Response From Brian D. Schultz
Brian D. Schultz is Professor and Chair of the Department of Teacher Education at Miami University. Prior to joining the faculty at Miami, Brian served as Bernard J. Brommel Distinguished Research Professor and Chair of the Department of Educational Inquiry & Curriculum Studies at Northeastern Illinois University in Chicago. His book, Teaching in the Cracks: Openings and Opportunities for Student-Centered, Action-Focused Curriculum, was recently published by Teachers College Press:
Questions as Curriculum
When I am working with aspiring teachers, I like to challenge them to share their definitions of curriculum. Undoubtedly, these future educators discuss ideas inherent to what they have become conditioned to think about in terms of teaching and learning: standards, lesson plans, scope and sequence, and the things that go into making the technical aspects of classrooms happen.
While affirming most of my students’ suggestions as they construct this complementary meaning of curriculum, I offer a variation.
The variation often disrupts their more commonplace descriptions. The variation centers on perennial questions about worth and the power and potential in having young people ask questions about what they see as pressing in their lives and their communities. Leaning heavily on the celebrated work of William Schubert, I propose to my students that a definition of curriculum may be an act of trying to answer the what’s worthwhile questions: what is worth knowing, doing, being, thinking about, wondering, and pondering. I then contend that the future teachers can and should bring this kind of alternative definition of curriculum to their students in their classrooms.
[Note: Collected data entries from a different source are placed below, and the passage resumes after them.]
-- ==== Sys2Proof/Machine/ExecFirn.lean ====
section
/-! DEFINITION. The meanings of the commands of this family: the domain each belongs to, the units it names, and its effect. -/

namespace Sys2Proof.Machine

/-- FIRN_START (R334). -/
def execFirnStart (e : Nat) (s : State) : Out := onMain (e < 8) s (firnStart e)

/-- FIRN_ABORT (R334). -/
def execFirnAbort (e : Nat) (s : State) : Out := onMain (e < 8) s (firnAbort e)

/-- DROP_CTX (R330). -/
def execDropCtx (e : Nat) (s : State) : Out := onMain (e < 8) s (dropCtx e)

/-- FIRN_ECTL_WRITE (R334). -/
def execFirnEctlWrite (e : Nat) (v : Word) (s : State) : Out := onMain (e < 8) s (firnEctlWrite e v)

/-- JOB_WR_WRITE (R324). -/
def execJobWrWrite (e : Nat) (v : Word) (s : State) : Out := onMain (e < 8) s (jobWrWrite e v)

/-- FIRN_JOB_START (R326). -/
def execFirnJobStart (e : Nat) (s : State) : Out := onMain (e < 8) s (firnJobStart e)

/-- FIRN_JOB_END (R327). -/
def execFirnJobEnd (e fault : Nat) (s : State) : Out := onMain (e < 8) s (firnJobEnd e fault)

/-- FIRN_PACKET_SEND (R333). -/
def execFirnPacketSend (e stall : Nat) (s : State) : Out := onMain (e < 8) s (firnPacketSend e stall)

end Sys2Proof.Machine
end

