/-- LINE_STORE_WRITE stores four bytes while the tile's group is OFF and is ignored otherwise (R172). -/
def Obligations.LineStoreWritesNeedTheGroupOff : Prop :=
  ∀ (s : State) (t i : Nat) (w : BitVec 32), t < 64 → i < 98304 → s.mainReset = false →
    (s.tileGroup t = none → ∃ u, exec (.lineStoreWrite t i w) s = .next u ∧
      (∀ a, lsByte (u.tile t).ls a = if 4 * i ≤ a ∧ a < 4 * i + 4 then BitVec.ofNat 8 (w.toNat / 256 ^ (a - 4 * i)) else lsByte (s.tile t).ls a) ∧
      (∀ t', t' ≠ t → u.tile t' = s.tile t') ∧ u = { s with tiles := u.tiles }) ∧
    (s.tileGroup t ≠ none → exec (.lineStoreWrite t i w) s = .next s)

/-- The scalar arithmetic of Hearth writes SD with the result of R192 and moves to the next word (R182, R192). -/
def Obligations.ScalarInstructionsWriteTheirResult : Prop :=
  ∀ e ∈ (
        [(Instr.sli, 0x01, fun _ w => (w.extractLsb' 48 16).setWidth 32),
         (Instr.slih, 0x02, fun x w => w.extractLsb' 48 16 ++ (x.rs (wSD w)).extractLsb' 0 16),
         (Instr.saddi, 0x03, fun x w => x.rs (wSA w) + (w.extractLsb' 52 12).signExtend 32),
         (Instr.sadd, 0x04, fun x w => x.rs (wSA w) + x.rs (wSB w)),
         (Instr.ssub, 0x05, fun x w => x.rs (wSA w) - x.rs (wSB w)),
         (Instr.sand, 0x06, fun x w => x.rs (wSA w) &&& x.rs (wSB w)),
         (Instr.sor, 0x07, fun x w => x.rs (wSA w) ||| x.rs (wSB w)),
         (Instr.sxor, 0x08, fun x w => x.rs (wSA w) ^^^ x.rs (wSB w)),
         (Instr.sshli, 0x09, fun x w => x.rs (wSA w) <<< (w.extractLsb' 52 5).toNat),
         (Instr.sshri, 0x0a, fun x w => x.rs (wSA w) >>> (w.extractLsb' 52 5).toNat),
         (Instr.ssrai, 0x0b, fun x w => (x.rs (wSA w)).sshiftRight (w.extractLsb' 52 5).toNat),
         (Instr.smul, 0x0c, fun x w => BitVec.ofInt 32 ((x.rs (wSA w)).toInt * (x.rs (wSB w)).toInt)),
         (Instr.smin, 0x0d, fun x w => BitVec.ofInt 32 (min (x.rs (wSA w)).toInt (x.rs (wSB w)).toInt)),
         (Instr.smax, 0x0e, fun x w => BitVec.ofInt 32 (max (x.rs (wSA w)).toInt (x.rs (wSB w)).toInt)),
         (Instr.sslt, 0x0f, fun x w => if (x.rs (wSA w)).toInt < (x.rs (wSB w)).toInt then 1 else 0)] : List ((Nat → Nat → Instr) × Nat × (HCtx → BitVec 64 → Word))), ∀ (s : State) (t c : Nat), scalReady s t c e.2.1 → (s.ctx t c).pc + 1 < (s.ctx t c).prog.2 →
    ∃ u, exec (e.1 t c) s = .next u ∧ (u.ctx t c).rs (wSD (s.wordAt t c)) = e.2.2 (s.ctx t c) (s.wordAt t c) ∧
      (u.ctx t c).pc = (s.ctx t c).pc + 1 ∧ u.rd (R.HEARTH_CTX_PC t c) = BitVec.ofNat 32 ((s.ctx t c).pc + 1) ∧
      scalFrame s u t c (some (wSD (s.wordAt t c)))

/-- SNOP, B, BZ, BNZ and BLT write no register and go to IMM12 where their condition holds, else to the next word (R182,
R192). -/
def Obligations.BranchesTestTheirRegistersAtIssue : Prop :=
  ∀ e ∈ (
        [(Instr.snop, 0x00, fun _ _ => false), (Instr.bOp, 0x14, fun _ _ => true), (Instr.bz, 0x15, fun a _ => decide (a.toNat = 0)),
         (Instr.bnz, 0x16, fun a _ => decide (a.toNat ≠ 0)), (Instr.blt, 0x17, fun a d => decide (a.toInt < d.toInt))] : List ((Nat → Nat → Instr) × Nat × (Word → Word → Bool))), ∀ (s : State) (t c : Nat), scalReady s t c e.2.1 →
    let x := s.ctx t c
    let w := s.wordAt t c
    let dest := if e.2.2 (x.rs (wSA w)) (x.rs (wSD w)) then wImm12 w else x.pc + 1
    dest < x.prog.2 →
    ∃ u, exec (e.1 t c) s = .next u ∧ (u.ctx t c).pc = dest ∧ u.rd (R.HEARTH_CTX_PC t c) = BitVec.ofNat 32 dest ∧ scalFrame s u t c none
Acknowledging that this could be abstract and philosophical argument, I go beyond telling them about this alternative and suggest ways that they can begin by asking young people to name issues in the community that they want to solve. I provide them with concrete examples of what this can look like from my own classroom teaching experiences and from teachers whose classrooms I have spent time seeing this kind of problem-posing, student-centered, and action-focused curriculum in action. In such classrooms, the young people’s questions focus issues, concerns, problems, and ideas most important to them as a starting point for a curriculum-in-the-making. Allowing children—clearly those who have the most at stake in classrooms—to ask questions as curriculum provides spaces, opportunities, and challenges the young people with the responsibility to discover and explore, to document and critically think, to deliberate and debate, to respond and take action, and to ultimately ask more questions. Utilizing such an approach, teachers have a chance to honor their students, create culturally and contextually relevant and responsive curriculum, and motivate and engage their students because the young people see purpose, value, and intrigue in studying the very questions they find important.
Thanks to Adeyemi, Kara, Starr, Jackie, Andrew and Brian for their contributions!